DENOMINATIONS, REGISTRATION AND TRANSFER
The Securities will be issued in fully registered form without coupons attached in either global or definitive form and in
denominations and integral multiples as set out in the applicable Prospectus Supplement (unless otherwise provided with respect to a particular series of Debt Securities pursuant to the provisions of
the applicable Trust Indenture, as supplemented by a supplemental indenture). Other than in the case of book-entry only securities, Securities may be presented for registration of transfer (with the
form of transfer endorsed thereon duly executed) in the city specified for such purpose at the office of the registrar or transfer agent designated by the Company for such purpose with respect to any
issue of Securities referred to in the Prospectus Supplement. No service charge will be made for any transfer, conversion or exchange of the Securities but the Company may require payment of a sum to
cover any transfer tax or other governmental charge payable in connection therewith. Such transfer, conversion or exchange will be effected upon such registrar or transfer agent being satisfied with
the documents of title and the identity of the Person making the request. If a Prospectus Supplement refers to any registrar or transfer agent designated by the Company with respect to any issue of
Securities, the Company may at any time rescind the designation of any such registrar or transfer agent and appoint another in its place or approve any change in the location through which such
registrar or transfer agent acts.
In
the case of book-entry only securities, a global certificate or certificates representing the Securities will be held by a designated depository for its participants. The Securities
must be purchased or transferred through such participants, which includes securities brokers and dealers, banks and trust companies. The depository will establish and maintain book-entry accounts for
its participants acting on behalf of holders of the Securities. The interests of such holders of Securities will be represented by entries in the records maintained by the participants. Holders of
Securities issued in book-entry only form will not be entitled to receive a certificate or other instrument evidencing their ownership thereof, except in limited circumstances.
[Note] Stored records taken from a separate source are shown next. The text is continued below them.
-- ==== Sys2Proof/Syntax.lean ====
section
/-! DEFINITION. The syntax of the GF-7: operand codes (R43), type codes (R54), the header (R38), the six formats
(R47 to R53) and `Instr`, one constructor per row of spec/opcode_table.json. The rows after UNASSIGNED_OPCODE are the
engine steps of spec/95_what_each_step_holds.md and the inputs of the world outside the package: their arguments
name the pending work, the core or the object that the step acts on. -/

namespace Sys2Proof

/-- The special registers of Table 2-4, codes 352 to 372 (R43). -/
inductive Special where
  | lane | wave | crew | core | cluster | stack | die | clock | taskid | argp | quota | fpctl | chkctl
  | scalewin (n : BitVec 3)
  deriving DecidableEq, Repr

/-- The floating-point constants of Table 2-4, codes 337 to 340 (R43, R44). -/
inductive FConst where
  | half | log2e | ln2 | inf
  deriving DecidableEq, Repr

/-- A register operand code of Table 2-4 that is not reserved (R43). -/
inductive Opnd where
  /-- v0 to v255, per thread. -/
  | v (n : BitVec 8)
  /-- s0 to s63, per wave. -/
  | s (n : BitVec 6)
  /-- Integer constants 0 to 15 (codes 320 to 335). -/
  | int (n : BitVec 4)
  /-- Constant -1 (code 336). -/
  | negOne
  | fconst (c : FConst)
  | sp (x : Special)
  deriving DecidableEq, Repr

/-- The type codes of Table 2-11. `resv n` is the reserved code 20 + n, which no entry lists (R54). -/
inductive Ty where
  | none | i8 | i16 | i32 | i64 | n8 | n16 | n32 | n64 | b32 | b64 | f16 | bf16 | f32 | f64 | e4m3 | e5m2 | fq4
  | f16x2 | bf16x2
  | resv (n : BitVec 4)
  deriving DecidableEq, Repr

/-- The rounding modes of RND (R47, R76). -/
inductive Rnd where
  | rne | rtz | rdn | rup
  deriving DecidableEq, Repr

/-- The orderings of ORD (R50). -/
inductive Ord where
  | rlx | acq | rel | ar
  deriving DecidableEq, Repr

/-- The instruction header (Table 2-3) without OPC and FMT, which the constructor gives. PE with PTK and WE with
WTK and WTH are options, since a clear enable requires zero fields (R40). -/
structure Hdr where
  stall : BitVec 4
  post : Option (BitVec 4)
  wait : Option (BitVec 4 × BitVec 3)
  pn : Bool
  pred : BitVec 3
  deriving DecidableEq, Repr

/-- Format A (Table 2-5). -/
structure FmtA where
  d : Opnd
  a : Opnd
  b : Opnd
  c : Opnd
  ty : Ty
  rnd : Rnd
  sat : Bool
  negC : Bool
  absC : Bool
  negB : Bool
  absB : Bool
  negA : Bool
  absA : Bool
  sub : BitVec 4
  pd : BitVec 3
  ps : BitVec 3
  s : Bool
  deriving DecidableEq, Repr

/-- Format I (Table 2-6). -/
structure FmtI where
  d : Opnd
  a : Opnd
  imm : Word
  ty : Ty
  sub : BitVec 4
  s : Bool
  pd : BitVec 3
  deriving DecidableEq, Repr

/-- Format M (Table 2-7). -/
structure FmtM where
  d : Opnd
  a : Opnd
  ofs : BitVec 20
  ty : Ty
  ord : Ord
  scope : BitVec 3
  mop : BitVec 5
  b : Opnd
  deriving DecidableEq, Repr

/-- Format C (Table 2-8). -/
structure FmtC where
  disp : Word
  slot : BitVec 3
  a : Opnd
  jx : BitVec 3
  tk : BitVec 4
  cnt : BitVec 6
  sub : BitVec 4
  deriving DecidableEq, Repr

/-- Format K (Table 2-9). -/
structure FmtK where
  d : Opnd
  a : Opnd
  b : Opnd
  c : Opnd
  sub : BitVec 4
  imm : BitVec 16
  deriving DecidableEq, Repr

/-- Format X (Table 2-10): `guard` is `some (GS, GP)` when GE = 1 (R53). -/
structure FmtX where
  d : Opnd
  a : Opnd
  b : Opnd
  guard : Option (BitVec 5 × Bool)
  ch : BitVec 2
  ty : Ty
  cmd : BitVec 23
  deriving DecidableEq, Repr

/-- A page granted by another package: the attributes recorded at the send and the page's contents (R339, R340). -/
structure RemotePage where
  kind : Nat
  fmtc : Nat
  geo : Nat
  sws : Nat
  bytes : List Byte
  deriving DecidableEq, Repr

/-- What one unit of Erwick Link traffic carries (R404). `serial` is the sender's own number of the call it belongs
to or answers. -/
inductive RemoteBody where
  /-- A message for the port at Catalogue index `index` with generation `gen`, from process `asid` of package `sender`, which is
  0xFFFE for a message of the host (R338, R408, R419). -/
  | message (index gen sender asid : Nat) (tag : DWord) (payload : List Byte) (pages : List RemotePage) (waits : Bool)
  /-- The answer to a `psend` or `nsbind` of this package: a status of Table 13-4. -/
  | answer (status : Nat)
  /-- The target port of a waiting `psend` has room again (R408). -/
  | room
  /-- The TAKEN notice of a grant of this package (R409). -/
  | taken
  /-- A `grantrev` forwarded to this package, for a grant sent to the port at Catalogue index `index` (R410). -/
  | revoke (index : Nat)
  /-- The answer to a forwarded `grantrev` of this package: whether the message had been received (R410). -/
  | revoked (wasTaken : Bool)
  /-- A lookup of a name whose MAP entry names this package (R411, R412). -/
  | lookup (name : DWord)
  /-- The answer to a lookup of this package: the binding's package, index and generation, if it exists. -/
  | found (binding : Option (Nat × Nat × Nat))
  /-- A system binding of a port of the sending package, held here (R411). -/
  | bind (name : DWord) (index gen : Nat)
  /-- Its removal (R412). -/
  | unbind (name : DWord)
  deriving DecidableEq, Repr

/-- One unit of traffic on the stream from die `die` of package `pkg`, number `seq` of that stream (R406). -/
structure RemoteMsg where
  pkg : Nat
  die : Nat
  seq : Nat
  serial : Nat
  body : RemoteBody
  deriving DecidableEq, Repr

/-- An access made by the host (R413, R416): offsets count from the base of the device-shared region (R414), those of
`readReg` and `writeReg` from that of the Acolaotte DVSEC (Table 16-2), and `readConfig` reads the rest of a port's
configuration space: the CXL DVSECs and AER (Table 16-1). -/
inductive HostAccess where
  | readShared (off size : Nat)
  | writeShared (off : Nat) (bytes : List Byte)
  | writeHost (addr : Nat) (bytes : List Byte)
  | readReg (off : Nat)
  | writeReg (off : Nat) (value : DWord)
  | readConfig (port off : Nat)
  deriving DecidableEq, Repr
Each holder will
receive a customer confirmation of purchase from the participants from which the Securities are purchased in accordance with the practices and procedures of that participant.
RISK FACTORS
Prospective investors in the Securities should consider carefully the matters set forth in the section entitled "Risks and risk
management" in Management's Discussion and Analysis of financial results in respect of the Company's most recent annual financial statements and in Management's Discussion and Analysis of financial
results in respect of the Company's interim financial statements filed thereafter, each of which is deemed to be incorporated by reference in this Prospectus.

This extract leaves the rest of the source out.